-- ==== Sys2Proof/Laws/Keeps.lean ====
section
/-!
SUPPORT. What every operation keeps of the invariants of Sys2Proof/Safety.lean.
-/
namespace Sys2Proof.Machine

open Sys2Proof

/-- What is left of `LinkAgrees` inside an event, until the port is judged again. -/
structure LinkWeak (s : State) : Prop where
  sending : s.link.inflight.isSome = true → s.link.port = .sending
  waiting : s.link.port = .waiting → s.link.credit = 0
  stalled : s.link.port = .stalled → s.link.credit = 0
  timer : s.link.timer.isSome = true → s.link.port = .waiting

/-- From `s` to `t` every invariant is kept but the agreement of port and engine and the states of the frame link port, of
which the weak form is kept. -/
structure KeepsCore (s t : State) : Prop where
  queue : t.pending = s.pending
  unit : t.classifier.unitAddr = s.classifier.unitAddr
  memory : MemoryCanonical s → MemoryCanonical t
  hold : HoldAgrees s → HoldAgrees t
  low : PoolLowAgrees s → PoolLowAgrees t
  frame : FrameAgrees s → FrameAgrees t
  bounds : WithinBounds s → WithinBounds t
  limits : LimitsLegal s → LimitsLegal t
  table : TableLegal s → TableLegal t
  configs : ConfigsLegal s → ConfigsLegal t
  ranks : RanksComplete s → RanksComplete t
  weak : LinkWeak s → LinkWeak t

/-- From `s` to `t` every invariant is kept. -/
structure KeepsAgree (s t : State) : Prop extends KeepsCore s t where
  fits : PortEngineAgree s → PortEngineAgree t
  link : LinkAgrees s → LinkAgrees t

/-- From `s` to `t` every invariant is kept, and the ingress port state and the engine mode stay. -/
structure Keeps (s t : State) : Prop extends KeepsCore s t where
  modes : t.ingress.port = s.ingress.port ∧ t.engine.mode = s.engine.mode
  link : LinkAgrees s → LinkAgrees t

theorem Keeps.fits {s t : State} (h : Keeps s t) (p : PortEngineAgree s) : PortEngineAgree t := by
  rw [PortEngineAgree, h.modes.1, h.modes.2]
  exact p

theorem Keeps.agree {s t : State} (h : Keeps s t) : KeepsAgree s t :=
  { toKeepsCore := h.toKeepsCore, fits := h.fits, link := h.link }

theorem KeepsCore.trans {s t u : State} (h : KeepsCore s t) (k : KeepsCore t u) : KeepsCore s u where
  queue := k.queue.trans h.queue
  unit := k.unit.trans h.unit
  memory := k.memory ∘ h.memory
  hold := k.hold ∘ h.hold
  low := k.low ∘ h.low
  frame := k.frame ∘ h.frame
  bounds := k.bounds ∘ h.bounds
  limits := k.limits ∘ h.limits
  table := k.table ∘ h.table
  configs := k.configs ∘ h.configs
  ranks := k.ranks ∘ h.ranks
  weak := k.weak ∘ h.weak

theorem Keeps.refl (s : State) : Keeps s s :=
  { queue := rfl, unit := rfl, memory := id, hold := id, low := id, frame := id, bounds := id, limits := id, table := id,
    configs := id, ranks := id, weak := id, modes := ⟨rfl, rfl⟩, link := id }

theorem Keeps.trans {s t u : State} (h : Keeps s t) (k : Keeps t u) : Keeps s u :=
  { toKeepsCore := h.toKeepsCore.trans k.toKeepsCore
    modes := ⟨k.modes.1.trans h.modes.1, k.modes.2.trans h.modes.2⟩
    link := k.link ∘ h.link }

theorem KeepsAgree.trans {s t u : State} (h : KeepsAgree s t) (k : KeepsAgree t u) : KeepsAgree s u :=
  { toKeepsCore := h.toKeepsCore.trans k.toKeepsCore, fits := k.fits ∘ h.fits, link := k.link ∘ h.link }

/-- The link invariants depend on the link, on what waits, and on nothing else. -/
theorem LinkAgrees.congr {s t : State} (hl : t.link = s.link) (hw : hasWaiting t = hasWaiting s) (h : LinkAgrees s) :
    LinkAgrees t := by
  obtain ⟨a, b, c, d, e⟩ := h
  constructor <;> simp only [hl, hw] <;> assumption

theorem LinkWeak.congr {s t : State} (hl : t.link = s.link) (h : LinkWeak s) : LinkWeak t := by
  obtain ⟨a, b, c, d⟩ := h
  constructor <;> simp only [hl] <;> assumption

theorem LinkAgrees.toWeak {s : State} (h : LinkAgrees s) : LinkWeak s :=
  ⟨h.sending.mpr, fun w => (h.waiting w).1, h.stalled, h.timer⟩

/-! ### Changes of one part -/

/-- A change of the context engine and of the assembler that keeps the mode. -/
theorem Keeps.ofEngine {s : State} (e : Engine) (a : List Assembly) (hm : e.mode = s.engine.mode)
    (hp : s.engine.parked.length ≤ Config.parkedDepth → e.parked.length ≤ Config.parkedDepth)
    (hc : ConfigsLegal s →
      (∀ t : StreamId, (e.store[t]).cfg.valid = true) ∧ ∀ i : SlotNo, (e.slots[i]).copy.cfg.valid = true)
    (hr : RanksComplete s → e.lru.Nodup ∧ ∀ i : SlotNo, i ∈ e.lru) :
    Keeps s { s with engine := e, assembler := a } where
  queue := rfl
  unit := rfl
  memory := id
  hold := id
  low := id
  frame := id
  bounds h := ⟨h.fifo, h.commands, hp h.parked, h.notices, h.lost, h.credit, h.replies, h.reserved⟩
  limits := id
  table := id
  configs h := ⟨(hc h).1, (hc h).2⟩
  ranks := hr
  weak h := ⟨h.sending, h.waiting, h.stalled, h.timer⟩
  modes := ⟨rfl, hm⟩
  link h := ⟨h.sending, h.idle, h.waiting, h.stalled, h.timer⟩

/-- A change of descriptors, drain registry and page bytes that keeps the free lists and the pool-low condition. -/
theorem Keeps.ofPool {s : State} (m : Memory) (d : Vector Desc 128) (r : Vector DrainEntry 256)
    (hm : MemoryCanonical s → m.wf = true) :
    Keeps s { s with pool.mem := m, pool.desc := d, pool.drain := r } where
  queue := rfl
  unit := rfl
  memory := hm
  hold := id
  low := id
  frame := id
  bounds h := ⟨h.fifo, h.commands, h.parked, h.notices, h.lost, h.credit, h.replies, h.reserved⟩
  limits := id
  table := id
  configs h := ⟨h.store, h.slots⟩
  ranks := id
  weak h := ⟨h.sending, h.waiting, h.stalled, h.timer⟩
  modes := ⟨rfl, rfl⟩
  link h := ⟨h.sending, h.idle, h.waiting, h.stalled, h.timer⟩

/-- A change of the free lists, with the pool-low condition judged again. -/
theorem judgePoolLow_keeps (s : State) (p : List Page) (d : List Handle) :
    Keeps s (judgePoolLow { s with pool.freePages := p, pool.freeDesc := d }) where
  queue := rfl
  unit := rfl
  memory := id
  hold _ := rfl
  low _ := rfl
  frame := id
  bounds h := ⟨h.fifo, h.commands, h.parked, h.notices, h.lost, h.credit, h.replies, h.reserved⟩
  limits := id
  table := id
  configs h := ⟨h.store, h.slots⟩
  ranks := id
  weak h := ⟨h.sending, h.waiting, h.stalled, h.timer⟩
  modes := ⟨rfl, rfl⟩
  link h := ⟨h.sending, h.idle, h.waiting, h.stalled, h.timer⟩

theorem count_keeps (c : CounterName) (s : State) : Keeps s (count c s) where
  queue := rfl
  unit := rfl
  memory := id
  hold := id
  low := id
  frame := id
  bounds h := ⟨h.fifo, h.commands, h.parked, h.notices, h.lost, h.credit, h.replies, h.reserved⟩
  limits := id
  table := id
  configs h := ⟨h.store, h.slots⟩
  ranks := id
  weak h := ⟨h.sending, h.waiting, h.stalled, h.timer⟩
  modes := ⟨rfl, rfl⟩
  link h := ⟨h.sending, h.idle, h.waiting, h.stalled, h.timer⟩

theorem respond_keeps (r : Option Response) (s : State) : Keeps s (respond r s) where
  queue := rfl
  unit := rfl
  memory := id
  hold := id
  low := id
  frame := id
  bounds h := ⟨h.fifo, h.commands, h.parked, h.notices, h.lost, h.credit, h.replies, h.reserved⟩
  limits := id
  table := id
  configs h := ⟨h.store, h.slots⟩
  ranks := id
  weak h := ⟨h.sending, h.waiting, h.stalled, h.timer⟩
  modes := ⟨rfl, rfl⟩
  link h := ⟨h.sending, h.idle, h.waiting, h.stalled, h.timer⟩

/-- A change of the ingress FIFO and its hold flag, with HOLD judged again. -/
theorem Keeps.ofFifo {s : State} (q : List StreamCell) (f : Bool)
    (hq : WithinBounds s → q.length ≤ Config.fifoDepth) :
    Keeps s (judgeHold { s with ingress.fifo := q, ingress.holdFlag := f }) where
  queue := rfl
  unit := rfl
  memory := id
  hold _ := rfl
  low := id
  frame := id
  bounds h := ⟨hq h, h.commands, h.parked, h.notices, h.lost, h.credit, h.replies, h.reserved⟩
  limits := id
  table := id
  configs h := ⟨h.store, h.slots⟩
  ranks := id
  weak h := ⟨h.sending, h.waiting, h.stalled, h.timer⟩
  modes := ⟨rfl, rfl⟩
  link h := ⟨h.sending, h.idle, h.waiting, h.stalled, h.timer⟩

theorem fifoRemoval_keeps (s : State) : Keeps s (fifoRemoval s) :=
  Keeps.ofFifo _ _ fun h => by
    have := h.fifo
    simp only [List.length_tail]
    omega

theorem fifoEntry_keeps (c : StreamCell) (s : State) (h : s.ingress.fifo.length < Config.fifoDepth) :
    Keeps s (fifoEntry c s) :=
  Keeps.ofFifo _ _ fun _ => by simp only [List.length_append, List.length_singleton]; omega

/-- A change of the agent's state and cache, and of the commands that wait, that starts no execution. -/
theorem Keeps.ofAgent {s : State} (st : AgentState) (q : List (List Byte)) (c : Option CacheEntry)
    (hq : s.agent.cmdq.length ≤ Config.commandDepth → q.length ≤ Config.commandDepth)
    (hs : st.executesRecord = true → WithinBounds s → replyOccupancy s < Config.replyDepth) :
    Keeps s { s with agent.state := st, agent.cmdq := q, agent.cache := c } where
  queue := rfl
  unit := rfl
  memory := id
  hold := id
  low := id
  frame := id
  bounds h := ⟨h.fifo, hq h.commands, h.parked, h.notices, h.lost, h.credit, h.replies, fun e => hs e h⟩
  limits := id
  table := id
  configs h := ⟨h.store, h.slots⟩
  ranks := id
  weak h := ⟨h.sending, h.waiting, h.stalled, h.timer⟩
  modes := ⟨rfl, rfl⟩
  link h := ⟨h.sending, h.idle, h.waiting, h.stalled, h.timer⟩

/-! ### Slots, records, descriptors -/

/-- A slot is written whose copy holds a legal configuration. -/
theorem setSlot_keeps (i : SlotNo) (x : Slot) (s : State) (hx : ConfigsLegal s → x.copy.cfg.valid = true) :
    Keeps s (setSlot i x s) :=
  Keeps.ofEngine { s.engine with slots := s.engine.slots.set i x } s.assembler rfl id
    (fun h => ⟨h.store, fun j => by
      by_cases hij : i = j
      · subst hij; simpa using hx h
      · have : i.val ≠ j.val := fun e => hij (Fin.ext e)
        simpa [Fin.getElem_fin, Vector.getElem_set_ne _ _ this] using h.slots j⟩)
    id

/-- A slot is written whose copy stays. -/
theorem setSlot_keeps_of_copy (i : SlotNo) (x : Slot) (s : State) (hx : x.copy = s.engine.slots[i].copy) :
    Keeps s (setSlot i x s) :=
  setSlot_keeps i x s fun h => by rw [hx]; exact h.slots i

/-- A copy is written whose configuration is legal. -/
theorem setCopy_keeps (i : SlotNo) (x : Ctx) (s : State) (hx : ConfigsLegal s → x.cfg.valid = true) :
    Keeps s (setCopy i x s) :=
  setSlot_keeps i _ s hx

theorem setStore_keeps (t : StreamId) (x : Ctx) (s : State) (hx : ConfigsLegal s → x.cfg.valid = true) :
    Keeps s (setStore t x s) :=
  Keeps.ofEngine { s.engine with store := s.engine.store.set t x } s.assembler rfl id
    (fun h => ⟨fun j => by
      by_cases hij : t = j
      · subst hij; simpa using hx h
      · have : t.val ≠ j.val := fun e => hij (Fin.ext e)
        simpa [Fin.getElem_fin, Vector.getElem_set_ne _ _ this] using h.store j, h.slots⟩)
    id

/-- A slot is written last, whose copy holds a configuration that was legal at the start. -/
theorem Keeps.thenSlot {s u : State} (k : Keeps s u) (i : SlotNo) (x : Slot) (hx : ConfigsLegal s → x.copy.cfg.valid = true) :
    Keeps s (setSlot i x u) where
  queue := k.queue
  unit := k.unit
  memory := k.memory
  hold := k.hold
  low := k.low
  frame := k.frame
  limits := k.limits
  table := k.table
  ranks := k.ranks
  modes := k.modes
  bounds b := ⟨(k.bounds b).fifo, (k.bounds b).commands, (k.bounds b).parked, (k.bounds b).notices, (k.bounds b).lost,
    (k.bounds b).credit, (k.bounds b).replies, (k.bounds b).reserved⟩
  configs c := (setSlot_keeps i x u fun _ => hx c).configs (k.configs c)
  weak w := ⟨(k.weak w).sending, (k.weak w).waiting, (k.weak w).stalled, (k.weak w).timer⟩
  link l := ⟨(k.link l).sending, (k.link l).idle, (k.link l).waiting, (k.link l).stalled, (k.link l).timer⟩

/-- The same for a record of the store that is written last. -/
theorem Keeps.thenStore {s u : State} (k : Keeps s u) (t : StreamId) (x : Ctx) (hx : ConfigsLegal s → x.cfg.valid = true) :
    Keeps s (setStore t x u) where
  queue := k.queue
  unit := k.unit
  memory := k.memory
  hold := k.hold
  low := k.low
  frame := k.frame
  limits := k.limits
  table := k.table
  ranks := k.ranks
  modes := k.modes
  bounds b := ⟨(k.bounds b).fifo, (k.bounds b).commands, (k.bounds b).parked, (k.bounds b).notices, (k.bounds b).lost,
    (k.bounds b).credit, (k.bounds b).replies, (k.bounds b).reserved⟩
  configs c := (setStore_keeps t x u fun _ => hx c).configs (k.configs c)
  weak w := ⟨(k.weak w).sending, (k.weak w).waiting, (k.weak w).stalled, (k.weak w).timer⟩
  link l := ⟨(k.link l).sending, (k.link l).idle, (k.link l).waiting, (k.link l).stalled, (k.link l).timer⟩

theorem setDesc_keeps (h : Handle) (d : Desc) (s : State) : Keeps s (setDesc h d s) :=
  Keeps.ofPool s.pool.mem (s.pool.desc.set h d) s.pool.drain id

theorem setDescState_keeps (h : Handle) (st : DescState) (s : State) : Keeps s (setDescState h st s) :=
  setDesc_keeps h _ s

theorem setDrain_keeps (t : StreamId) (e : DrainEntry) (s : State) : Keeps s (setDrain t e s) :=
  Keeps.ofPool s.pool.mem s.pool.desc (s.pool.drain.set t e) id

end Sys2Proof.Machine
end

==========

Directions for this task:
What is needed is the number of lines in the entries that contain the word "StreamId", written alone.

Result:
4